Currently, my odd sock collection numbers 1 - a dark blue, Everest poodle-knit, nearly new, belonging to Chris, my husband.  Can you imagine how satisfying it would be for me to find it's long-last partner?

Where do our lost socks go?  But, perhaps more importantly, WHY do our lost socks go?

It's all a matter of discipline.  Socks are like children - a little bit of discipline now will save a whole lot of frustration and heartache later on. 


STEP ONE:  When collecting the dirty washing be sure to pick up PAIRS of worn socks.
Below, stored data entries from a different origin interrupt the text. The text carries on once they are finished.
theorem memWrite_good {n : Nat} {c : Option Nat} {q : List Instr} {s : State} {space : Nat} {w : Nat} {mask : Nat} (h : Good n c q s) :
    Good n c q (State.memWrite s space w mask) := by
  unfold State.memWrite
  repeat' first
    | with_reducible assumption
    | (intro)
    | (extract_lets +onlyGivenNames f1; refine good_cutf (n := n) (c := c) (q := q) f1 ?_ ?_ <;> [(unfold f1; clear f1); (intro hf1; clear_value f1)])
    | (extract_lets +onlyGivenNames s1; have hs1 : Good n c q s1 := by with_reducible assumption
       clear hs1; unfold s1; clear s1)
    | (extract_lets +onlyGivenNames s1; refine good_cut (n := n) (c := c) (q := q) s1 ?_ ?_ <;> [(unfold s1; clear s1); (intro hs1; clear_value s1; revert hs1; revert s1; intro t1 ht1)])
    | (extract_lets +onlyGivenNames x1; clear_value x1; revert x1; intro y1)
    | (extract_lets +onlyGivenNames s1; refine good_cut (n := n) (c := c) (q := q) s1 ?_ ?_ <;> [(unfold s1; clear s1); (intro hs1; refine good_ite ?_ ?_ <;> (clear_value s1; revert hs1; revert s1; intro t1 ht1))])
    | with_reducible apply hf1
    | with_reducible apply stage_good
    | with_reducible apply freeTrk_good
    | with_reducible apply bump_good
    | with_reducible apply setWordErr_good
    | with_reducible apply touch_good
    | with_reducible apply setSump_good
    | with_reducible apply bittern_good
    | with_reducible apply pulse_good
    | with_reducible apply trackCorrection_good
    | fail_if_no_progress (with_reducible refine good_mk ?_ rfl rfl rfl rfl rfl rfl rfl rfl rfl)
    | with_reducible apply good_ite
    | (with_reducible apply good_fst; with_reducible assumption)
    | (split)
    | (refine good_ite ?_ ?_)
    | (dsimp only)

theorem memWriteWords_good {n : Nat} {c : Option Nat} {q : List Instr} {s : State} {space : Nat} {w : Nat} {n' : Nat} (h : Good n c q s) :
    Good n c q (State.memWriteWords s space w n') := by
  unfold State.memWriteWords
  repeat' first
    | with_reducible assumption
    | (intro)
    | with_reducible apply memWrite_good
    | with_reducible apply good_foldl
    | with_reducible apply good_foldl_fst
    | (dsimp only)

theorem execDemandScrub_good {n : Nat} {c : Option Nat} {q : List Instr} {space : Nat} {w : Nat} {concurrent : Nat} {s : State} (h : Good n c q s) :
    GoodOut n c q (execDemandScrub space w concurrent s) := by
  unfold execDemandScrub
  repeat' first
    | with_reducible assumption
    | (intro)
    | (extract_lets +onlyGivenNames s1; have hs1 : Good n c q s1 := by with_reducible assumption
       clear hs1; unfold s1; clear s1)
    | (extract_lets +onlyGivenNames s1; refine good_cut (n := n) (c := c) (q := q) s1 ?_ ?_ <;> [(unfold s1; clear s1); (intro hs1; clear_value s1; revert hs1; revert s1; intro t1 ht1)])
    | (extract_lets +onlyGivenNames x1; clear_value x1; revert x1; intro y1)
    | (extract_lets +onlyGivenNames s1; refine good_cut (n := n) (c := c) (q := q) s1 ?_ ?_ <;> [(unfold s1; clear s1); (intro hs1; refine good_ite ?_ ?_ <;> (clear_value s1; revert hs1; revert s1; intro t1 ht1))])
    | with_reducible apply good_next
    | with_reducible apply stage_good
    | with_reducible apply memRead_good
    | with_reducible apply bump_good
    | with_reducible apply setWordErr_good
    | with_reducible apply setTrk_good
    | fail_if_no_progress (with_reducible refine good_mk ?_ rfl rfl rfl rfl rfl rfl rfl rfl rfl)
    | with_reducible apply good_ite
    | (with_reducible apply good_fst; with_reducible assumption)
    | (split)
    | (refine good_ite ?_ ?_)
    | (dsimp only)

theorem hardFault_good {n : Nat} {c : Option Nat} {q : List Instr} {s : State} {space : Nat} {w : Nat} (h : Good n c q s) :
    Good n c q (State.hardFault s space w) := by
  unfold State.hardFault
  repeat' first
    | with_reducible assumption
    | (intro)
    | (extract_lets +onlyGivenNames s1; have hs1 : Good n c q s1 := by with_reducible assumption
       clear hs1; unfold s1; clear s1)
    | (extract_lets +onlyGivenNames s1; refine good_cut (n := n) (c := c) (q := q) s1 ?_ ?_ <;> [(unfold s1; clear s1); (intro hs1; clear_value s1; revert hs1; revert s1; intro t1 ht1)])
    | (extract_lets +onlyGivenNames x1; clear_value x1; revert x1; intro y1)
    | (extract_lets +onlyGivenNames s1; refine good_cut (n := n) (c := c) (q := q) s1 ?_ ?_ <;> [(unfold s1; clear s1); (intro hs1; refine good_ite ?_ ?_ <;> (clear_value s1; revert hs1; revert s1; intro t1 ht1))])
    | with_reducible apply useHub_good
    | with_reducible apply setFld_good
    | with_reducible apply addFldSat_good
    | with_reducible apply setWordErr_good
    | with_reducible apply appendDelta_good
    | with_reducible apply bittern_good
    | with_reducible apply pulse_good
    | with_reducible apply bump_good
    | with_reducible apply freeTrk_good
    | fail_if_no_progress (with_reducible refine good_mk ?_ rfl rfl rfl rfl rfl rfl rfl rfl rfl)
    | with_reducible apply good_ite
    | (split)
    | (refine good_ite ?_ ?_)
    | (dsimp only)

theorem execHardFault_good {n : Nat} {c : Option Nat} {q : List Instr} {space : Nat} {w : Nat} {s : State} (h : Good n c q s) :
    GoodOut n c q (execHardFault space w s) := by
  unfold execHardFault
  repeat' first
    | with_reducible assumption
    | (intro)
    | (extract_lets +onlyGivenNames s1; have hs1 : Good n c q s1 := by with_reducible assumption
       clear hs1; unfold s1; clear s1)
    | (extract_lets +onlyGivenNames s1; refine good_cut (n := n) (c := c) (q := q) s1 ?_ ?_ <;> [(unfold s1; clear s1); (intro hs1; clear_value s1; revert hs1; revert s1; intro t1 ht1)])
    | (extract_lets +onlyGivenNames x1; clear_value x1; revert x1; intro y1)
    | (extract_lets +onlyGivenNames s1; refine good_cut (n := n) (c := c) (q := q) s1 ?_ ?_ <;> [(unfold s1; clear s1); (intro hs1; refine good_ite ?_ ?_ <;> (clear_value s1; revert hs1; revert s1; intro t1 ht1))])
    | with_reducible apply good_next
    | with_reducible apply stage_good
    | with_reducible apply hardFault_good
    | with_reducible apply good_ite
    | (split)
    | (refine good_ite ?_ ?_)
    | (dsimp only)

theorem execTrackerWindowExpired_good {n : Nat} {c : Option Nat} {q : List Instr} {space : Nat} {w : Nat} {s : State} (h : Good n c q s) :
    GoodOut n c q (execTrackerWindowExpired space w s) := by
  unfold execTrackerWindowExpired
  repeat' first
    | with_reducible assumption
    | (intro)
    | (extract_lets +onlyGivenNames s1; have hs1 : Good n c q s1 := by with_reducible assumption
       clear hs1; unfold s1; clear s1)
    | (extract_lets +onlyGivenNames s1; refine good_cut (n := n) (c := c) (q := q) s1 ?_ ?_ <;> [(unfold s1; clear s1); (intro hs1; clear_value s1; revert hs1; revert s1; intro t1 ht1)])
    | (extract_lets +onlyGivenNames x1; clear_value x1; revert x1; intro y1)
    | (extract_lets +onlyGivenNames s1; refine good_cut (n := n) (c := c) (q := q) s1 ?_ ?_ <;> [(unfold s1; clear s1); (intro hs1; refine good_ite ?_ ?_ <;> (clear_value s1; revert hs1; revert s1; intro t1 ht1))])
    | with_reducible apply good_next
    | with_reducible apply stage_good
    | with_reducible apply freeTrk_good
    | with_reducible apply good_ite
    | (split)
    | (refine good_ite ?_ ?_)
    | (dsimp only)

theorem execWatchExpired_good {n : Nat} {c : Option Nat} {q : List Instr} {space : Nat} {w : Nat} {s : State} (h : Good n c q s) :
    GoodOut n c q (execWatchExpired space w s) := by
  unfold execWatchExpired
  repeat' first
    | with_reducible assumption
    | (intro)
    | (extract_lets +onlyGivenNames s1; have hs1 : Good n c q s1 := by with_reducible assumption
       clear hs1; unfold s1; clear s1)
    | (extract_lets +onlyGivenNames s1; refine good_cut (n := n) (c := c) (q := q) s1 ?_ ?_ <;> [(unfold s1; clear s1); (intro hs1; clear_value s1; revert hs1; revert s1; intro t1 ht1)])
    | (extract_lets +onlyGivenNames x1; clear_value x1; revert x1; intro y1)
    | (extract_lets +onlyGivenNames s1; refine good_cut (n := n) (c := c) (q := q) s1 ?_ ?_ <;> [(unfold s1; clear s1); (intro hs1; refine good_ite ?_ ?_ <;> (clear_value s1; revert hs1; revert s1; intro t1 ht1))])
    | with_reducible apply good_next
    | with_reducible apply stage_good
    | with_reducible apply freeTrk_good
    | with_reducible apply good_ite
    | (split)
    | (refine good_ite ?_ ?_)
    | (dsimp only)

theorem execMemInject_good {n : Nat} {c : Option Nat} {q : List Instr} {src : Nat} {value : Nat} {s : State} (h : Good n c q s) :
    GoodOut n c q (execMemInject src value s) := by
  unfold execMemInject
  repeat' first
    | with_reducible assumption
    | (intro)
    | (extract_lets +onlyGivenNames s1; have hs1 : Good n c q s1 := by with_reducible assumption
       clear hs1; unfold s1; clear s1)
    | (extract_lets +onlyGivenNames s1; refine good_cut (n := n) (c := c) (q := q) s1 ?_ ?_ <;> [(unfold s1; clear s1); (intro hs1; clear_value s1; revert hs1; revert s1; intro t1 ht1)])
    | (extract_lets +onlyGivenNames x1; clear_value x1; revert x1; intro y1)
    | (extract_lets +onlyGivenNames s1; refine good_cut (n := n) (c := c) (q := q) s1 ?_ ?_ <;> [(unfold s1; clear s1); (intro hs1; refine good_ite ?_ ?_ <;> (clear_value s1; revert hs1; revert s1; intro t1 ht1))])
    | with_reducible apply good_next
    | with_reducible apply accessed_good
    | with_reducible apply setWordErr_good
    | fail_if_no_progress (with_reducible refine good_mk ?_ rfl rfl rfl rfl rfl rfl rfl rfl rfl)
    | with_reducible apply good_ite
    | (with_reducible apply good_fst; with_reducible assumption)
    | (split)
    | (refine good_ite ?_ ?_)
    | (dsimp only)

theorem execMemScrub_good {n : Nat} {c : Option Nat} {q : List Instr} {iss : Issue} {op0 : Nat} {op1 : Nat} {op2 : Nat} {op3 : Nat} {s : State} (h : Good n c q s) :
    GoodOut n c q (execMemScrub iss op0 op1 op2 op3 s) := by
  unfold execMemScrub
  repeat' first
    | with_reducible assumption
    | (intro)
    | (extract_lets +onlyGivenNames s1; have hs1 : Good n c q s1 := by with_reducible assumption
       clear hs1; unfold s1; clear s1)
    | (extract_lets +onlyGivenNames s1; refine good_cut (n := n) (c := c) (q := q) s1 ?_ ?_ <;> [(unfold s1; clear s1); (intro hs1; clear_value s1; revert hs1; revert s1; intro t1 ht1)])
    | (extract_lets +onlyGivenNames x1; clear_value x1; revert x1; intro y1)
    | (extract_lets +onlyGivenNames s1; refine good_cut (n := n) (c := c) (q := q) s1 ?_ ?_ <;> [(unfold s1; clear s1); (intro hs1; refine good_ite ?_ ?_ <;> (clear_value s1; revert hs1; revert s1; intro t1 ht1))])
    | with_reducible apply good_next
    | with_reducible apply pf0Cmd_good
    | with_reducible apply refuse_good
    | with_reducible apply setFld_good
    | fail_if_no_progress (with_reducible refine good_mk ?_ rfl rfl rfl rfl rfl rfl rfl rfl rfl)
    | with_reducible apply good_ite
    | (with_reducible apply good_fst; with_reducible assumption)
    | (split)
    | (refine good_ite ?_ ?_)
    | (dsimp only)

theorem scrubWord_good {n : Nat} {c : Option Nat} {q : List Instr} {space : Nat} {acc : State × Nat × Nat × Nat} {w : Nat} (h : Good n c q acc.1) :
    Good n c q (scrubWord space acc w).1 := by
  unfold scrubWord
  repeat' first
    | with_reducible assumption
    | (intro)
    | (extract_lets +onlyGivenNames s1; have hs1 : Good n c q s1 := by with_reducible assumption
       clear hs1; unfold s1; clear s1)
    | (extract_lets +onlyGivenNames s1; refine good_cut (n := n) (c := c) (q := q) s1 ?_ ?_ <;> [(unfold s1; clear s1); (intro hs1; clear_value s1; revert hs1; revert s1; intro t1 ht1)])
    | (extract_lets +onlyGivenNames x1; clear_value x1; revert x1; intro y1)
    | (extract_lets +onlyGivenNames s1; refine good_cut (n := n) (c := c) (q := q) s1 ?_ ?_ <;> [(unfold s1; clear s1); (intro hs1; refine good_ite ?_ ?_ <;> (clear_value s1; revert hs1; revert s1; intro t1 ht1))])
    | with_reducible apply memRead_good
    | with_reducible apply stage_good
    | with_reducible apply hardFault_good
    | with_reducible apply setWordErr_good
    | with_reducible apply good_ite
    | (with_reducible apply good_fst; with_reducible assumption)
    | (split)
    | (refine good_ite ?_ ?_)
    | (dsimp only)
Don't be slack here, your diligence is crucial. Place each PAIR of dirty socks in the laundry basket.

STEP TWO:  On washing day, ONLY PLACE SOCKS IN THE WASHING MACHINE BY THE PAIR.  This is of utmost importance.  Firmly resist all temptations to wash single socks.  When finding such single, dirty socks in the laundry basket go straight back to the bedroom.  Be sure to look inside the wardrobe and especially in the toes of shoes and boots, where socks may have been stuffed for safe-keeping.  Search BOTH sides of the bed as well as in it, underneath it and underneath the dressing table.  Search the bathroom.  Return to the laundry and thoroughly check the contents of the laundry basket by completely emptying it.  Many missing socks have eventually been located underneath the pure wool jersey you intend to wash by hand one day.  If you don't find the missing sock this time you MUST NOT WASH the one you have.  Leave it in the laundry basket for next time.

STEP THREE:  Having placed only PAIRS of socks in the washing machine, relax and make a cup of tea, satisfied with your domestic prowess and strength of character.
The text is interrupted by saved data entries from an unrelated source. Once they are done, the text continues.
theorem dropReceive_good {n : Nat} {c : Option Nat} {q : List Instr} {s : State} {p : Port} (h : Good n c q s) :
    Good n c q (State.dropReceive s p) := by
  unfold State.dropReceive
  repeat' first
    | with_reducible assumption
    | (intro)
    | (extract_lets +onlyGivenNames s1; have hs1 : Good n c q s1 := by with_reducible assumption
       clear hs1; unfold s1; clear s1)
    | (extract_lets +onlyGivenNames s1; refine good_cut (n := n) (c := c) (q := q) s1 ?_ ?_ <;> [(unfold s1; clear s1); (intro hs1; clear_value s1; revert hs1; revert s1; intro t1 ht1)])
    | (extract_lets +onlyGivenNames x1; clear_value x1; revert x1; intro y1)
    | (extract_lets +onlyGivenNames s1; refine good_cut (n := n) (c := c) (q := q) s1 ?_ ?_ <;> [(unfold s1; clear s1); (intro hs1; refine good_ite ?_ ?_ <;> (clear_value s1; revert hs1; revert s1; intro t1 ht1))])
    | with_reducible apply modRake_good
    | with_reducible apply setFld_good
    | with_reducible apply modXtl_good
    | fail_if_no_progress (with_reducible refine good_mk ?_ rfl rfl rfl rfl rfl rfl rfl rfl rfl)
    | (with_reducible apply good_fst; with_reducible assumption)
    | (dsimp only)

theorem deafen_good {n : Nat} {c : Option Nat} {q : List Instr} {s : State} {p : Port} (h : Good n c q s) :
    Good n c q (State.deafen s p) := by
  unfold State.deafen
  repeat' first
    | with_reducible assumption
    | (intro)
    | (extract_lets +onlyGivenNames s1; have hs1 : Good n c q s1 := by with_reducible assumption
       clear hs1; unfold s1; clear s1)
    | (extract_lets +onlyGivenNames s1; refine good_cut (n := n) (c := c) (q := q) s1 ?_ ?_ <;> [(unfold s1; clear s1); (intro hs1; clear_value s1; revert hs1; revert s1; intro t1 ht1)])
    | (extract_lets +onlyGivenNames g1; have hg1 : SluChan → State := g1; clear hg1; unfold g1; clear g1)
    | (extract_lets +onlyGivenNames x1; clear_value x1; revert x1; intro y1)
    | (extract_lets +onlyGivenNames s1; refine good_cut (n := n) (c := c) (q := q) s1 ?_ ?_ <;> [(unfold s1; clear s1); (intro hs1; refine good_ite ?_ ?_ <;> (clear_value s1; revert hs1; revert s1; intro t1 ht1))])
    | with_reducible apply dropReceive_good
    | with_reducible apply dropPartials_good
    | with_reducible apply setChan_good
    | fail_if_no_progress (with_reducible refine good_mk ?_ rfl rfl rfl rfl rfl rfl rfl rfl rfl)
    | with_reducible apply good_ite
    | (split)
    | (refine good_ite ?_ ?_)
    | (dsimp only)

theorem linkPower_good {n : Nat} {c : Option Nat} {q : List Instr} {s : State} {die : Nat} (h : Good n c q s) :
    Good n c q (State.linkPower s die) := by
  unfold State.linkPower
  try generalize List.finRange 8 = l0
  repeat' first
    | with_reducible assumption
    | (intro)
    | (extract_lets +onlyGivenNames s1; have hs1 : Good n c q s1 := by with_reducible assumption
       clear hs1; unfold s1; clear s1)
    | (extract_lets +onlyGivenNames s1; refine good_cut (n := n) (c := c) (q := q) s1 ?_ ?_ <;> [(unfold s1; clear s1); (intro hs1; clear_value s1; revert hs1; revert s1; intro t1 ht1)])
    | (extract_lets +onlyGivenNames x1; clear_value x1; revert x1; intro y1)
    | (extract_lets +onlyGivenNames s1; refine good_cut (n := n) (c := c) (q := q) s1 ?_ ?_ <;> [(unfold s1; clear s1); (intro hs1; refine good_ite ?_ ?_ <;> (clear_value s1; revert hs1; revert s1; intro t1 ht1))])
    | fail_if_no_progress (with_reducible refine good_mk ?_ rfl rfl rfl rfl rfl rfl rfl rfl rfl)
    | with_reducible apply good_ite
    | (split)
    | (refine good_ite ?_ ?_)
    | (dsimp only)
STEP FOUR:  Take a pride in the way you hang your washing on the line.  It is on show to the neighbours and to the world.  Your reputation as a competent human being hangs in the balance here.  All male underpants are pegged neatly in line, side by side with matching clothes pegs.  All female, likewise.  Pillowcases next to sheets, face cloths beside the towels.  SOCKS ARE HUNG UP IN THEIR PAIRS. (Sure it takes a little extra time but you'll soon find a stitch in time saves nine and real estate prices in your neighbourhood will rise appropriately.)  Peg socks by the toe using wooden spring-clip style clothes pegs, thereby eliminating stretched, saggy, 'fall-down' socks.
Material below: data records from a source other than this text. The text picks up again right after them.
theorem judgeTick_good {n : Nat} {c : Option Nat} {q : List Instr} {s : State} {p : Port} (h : Good n c q s) :
    Good n c q (State.judgeTick s p) := by
  unfold State.judgeTick
  repeat' first
    | with_reducible assumption
    | (intro)
    | (extract_lets +onlyGivenNames s1; have hs1 : Good n c q s1 := by with_reducible assumption
       clear hs1; unfold s1; clear s1)
    | (extract_lets +onlyGivenNames s1; refine good_cut (n := n) (c := c) (q := q) s1 ?_ ?_ <;> [(unfold s1; clear s1); (intro hs1; clear_value s1; revert hs1; revert s1; intro t1 ht1)])
    | (extract_lets +onlyGivenNames x1; clear_value x1; revert x1; intro y1)
    | (extract_lets +onlyGivenNames s1; refine good_cut (n := n) (c := c) (q := q) s1 ?_ ?_ <;> [(unfold s1; clear s1); (intro hs1; refine good_ite ?_ ?_ <;> (clear_value s1; revert hs1; revert s1; intro t1 ht1))])
    | with_reducible apply judge_good
    | with_reducible apply good_foldl
    | with_reducible apply good_foldl_fst
    | with_reducible apply good_ite
    | (split)
    | (refine good_ite ?_ ?_)
    | (dsimp only)

theorem rakeDone_good {n : Nat} {c : Option Nat} {q : List Instr} {s : State} {p : Port} {h' : HeldBlock} {excluded : Bool} (h : Good n c q s) :
    Good n c q (State.rakeDone s p h' excluded) := by
  unfold State.rakeDone
  repeat' first
    | with_reducible assumption
    | (intro)
    | (extract_lets +onlyGivenNames s1; have hs1 : Good n c q s1 := by with_reducible assumption
       clear hs1; unfold s1; clear s1)
    | (extract_lets +onlyGivenNames s1; refine good_cut (n := n) (c := c) (q := q) s1 ?_ ?_ <;> [(unfold s1; clear s1); (intro hs1; clear_value s1; revert hs1; revert s1; intro t1 ht1)])
    | (extract_lets +onlyGivenNames x1; clear_value x1; revert x1; intro y1)
    | (extract_lets +onlyGivenNames s1; refine good_cut (n := n) (c := c) (q := q) s1 ?_ ?_ <;> [(unfold s1; clear s1); (intro hs1; refine good_ite ?_ ?_ <;> (clear_value s1; revert hs1; revert s1; intro t1 ht1))])
    | with_reducible apply useDie_good
    | with_reducible apply rakeAdapt_good
    | with_reducible apply judge_good
    | with_reducible apply good_ite
    | (split)
    | (refine good_ite ?_ ?_)
    | (dsimp only)

theorem drainRake_good {n : Nat} {c : Option Nat} {q : List Instr} {s : State} {p : Port} (h : Good n c q s) :
    Good n c q (State.drainRake s p) := by
  unfold State.drainRake
  repeat' first
    | with_reducible assumption
    | (intro)
    | (extract_lets +onlyGivenNames s1; have hs1 : Good n c q s1 := by with_reducible assumption
       clear hs1; unfold s1; clear s1)
    | (extract_lets +onlyGivenNames s1; refine good_cut (n := n) (c := c) (q := q) s1 ?_ ?_ <;> [(unfold s1; clear s1); (intro hs1; clear_value s1; revert hs1; revert s1; intro t1 ht1)])
    | (extract_lets +onlyGivenNames x1; clear_value x1; revert x1; intro y1)
    | (extract_lets +onlyGivenNames s1; refine good_cut (n := n) (c := c) (q := q) s1 ?_ ?_ <;> [(unfold s1; clear s1); (intro hs1; refine good_ite ?_ ?_ <;> (clear_value s1; revert hs1; revert s1; intro t1 ht1))])
    | with_reducible apply rakeDone_good
    | with_reducible apply modRake_good
    | fail_if_no_progress (with_reducible refine good_mk ?_ rfl rfl rfl rfl rfl rfl rfl rfl rfl)
    | with_reducible apply good_foldl
    | with_reducible apply good_foldl_fst
    | with_reducible apply good_ite
    | (with_reducible apply good_fst; with_reducible assumption)
    | (split)
    | (refine good_ite ?_ ?_)
    | (dsimp only)

theorem execRakeBlock_good {n : Nat} {c : Option Nat} {q : List Instr} {port : Port} {block : RakeBlock} {s : State} (h : Good n c q s) :
    GoodOut n c q (execRakeBlock port block s) := by
  unfold execRakeBlock
  repeat' first
    | with_reducible assumption
    | (intro)
    | (extract_lets +onlyGivenNames s1; have hs1 : Good n c q s1 := by with_reducible assumption
       clear hs1; unfold s1; clear s1)
    | (extract_lets +onlyGivenNames s1; refine good_cut (n := n) (c := c) (q := q) s1 ?_ ?_ <;> [(unfold s1; clear s1); (intro hs1; clear_value s1; revert hs1; revert s1; intro t1 ht1)])
    | (extract_lets +onlyGivenNames x1; clear_value x1; revert x1; intro y1)
    | (extract_lets +onlyGivenNames s1; refine good_cut (n := n) (c := c) (q := q) s1 ?_ ?_ <;> [(unfold s1; clear s1); (intro hs1; refine good_ite ?_ ?_ <;> (clear_value s1; revert hs1; revert s1; intro t1 ht1))])
    | with_reducible apply good_next
    | with_reducible apply memWrite_good
    | with_reducible apply modRake_good
    | with_reducible apply drainRake_good
    | fail_if_no_progress (with_reducible refine good_mk ?_ rfl rfl rfl rfl rfl rfl rfl rfl rfl)
    | with_reducible apply good_ite
    | (with_reducible apply good_fst; with_reducible assumption)
    | (split)
    | (refine good_ite ?_ ?_)
    | (dsimp only)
STEP FIVE:  When single socks are found in the laundry basket, 'left-over', after pegging out the washing,  trace your steps back to the laundry immediately, carefully looking for dropped socks.  You may find them on the lawn, in the porch, on the laundry floor or very probably caught up in the now 'empty' washing machine, stuck to the side of the bowl, a victim of centrifugal force.  Can't find them?  Have a careful look inside the pillowcases and duvet cover.  They may have hidden there during the deep rinse cycle.  DO NOT REST UNTIL YOU HAVE ALL SOCKS PAIRED ON THE CLOTHES LINE.  Pairs went into the washing machine so physics teaches that pairs must come out.

STEP SIX:  The washing is now dry.  Unpeg it and bring it inside to fold up.  You will have great delight in successfully folding together pairs of fresh, clean socks.  Is there an odd sock with no apparent soul mate?  Immediately retrace your steps back to the washing line, carefully looking on the lawn or concrete path. You WILL find it.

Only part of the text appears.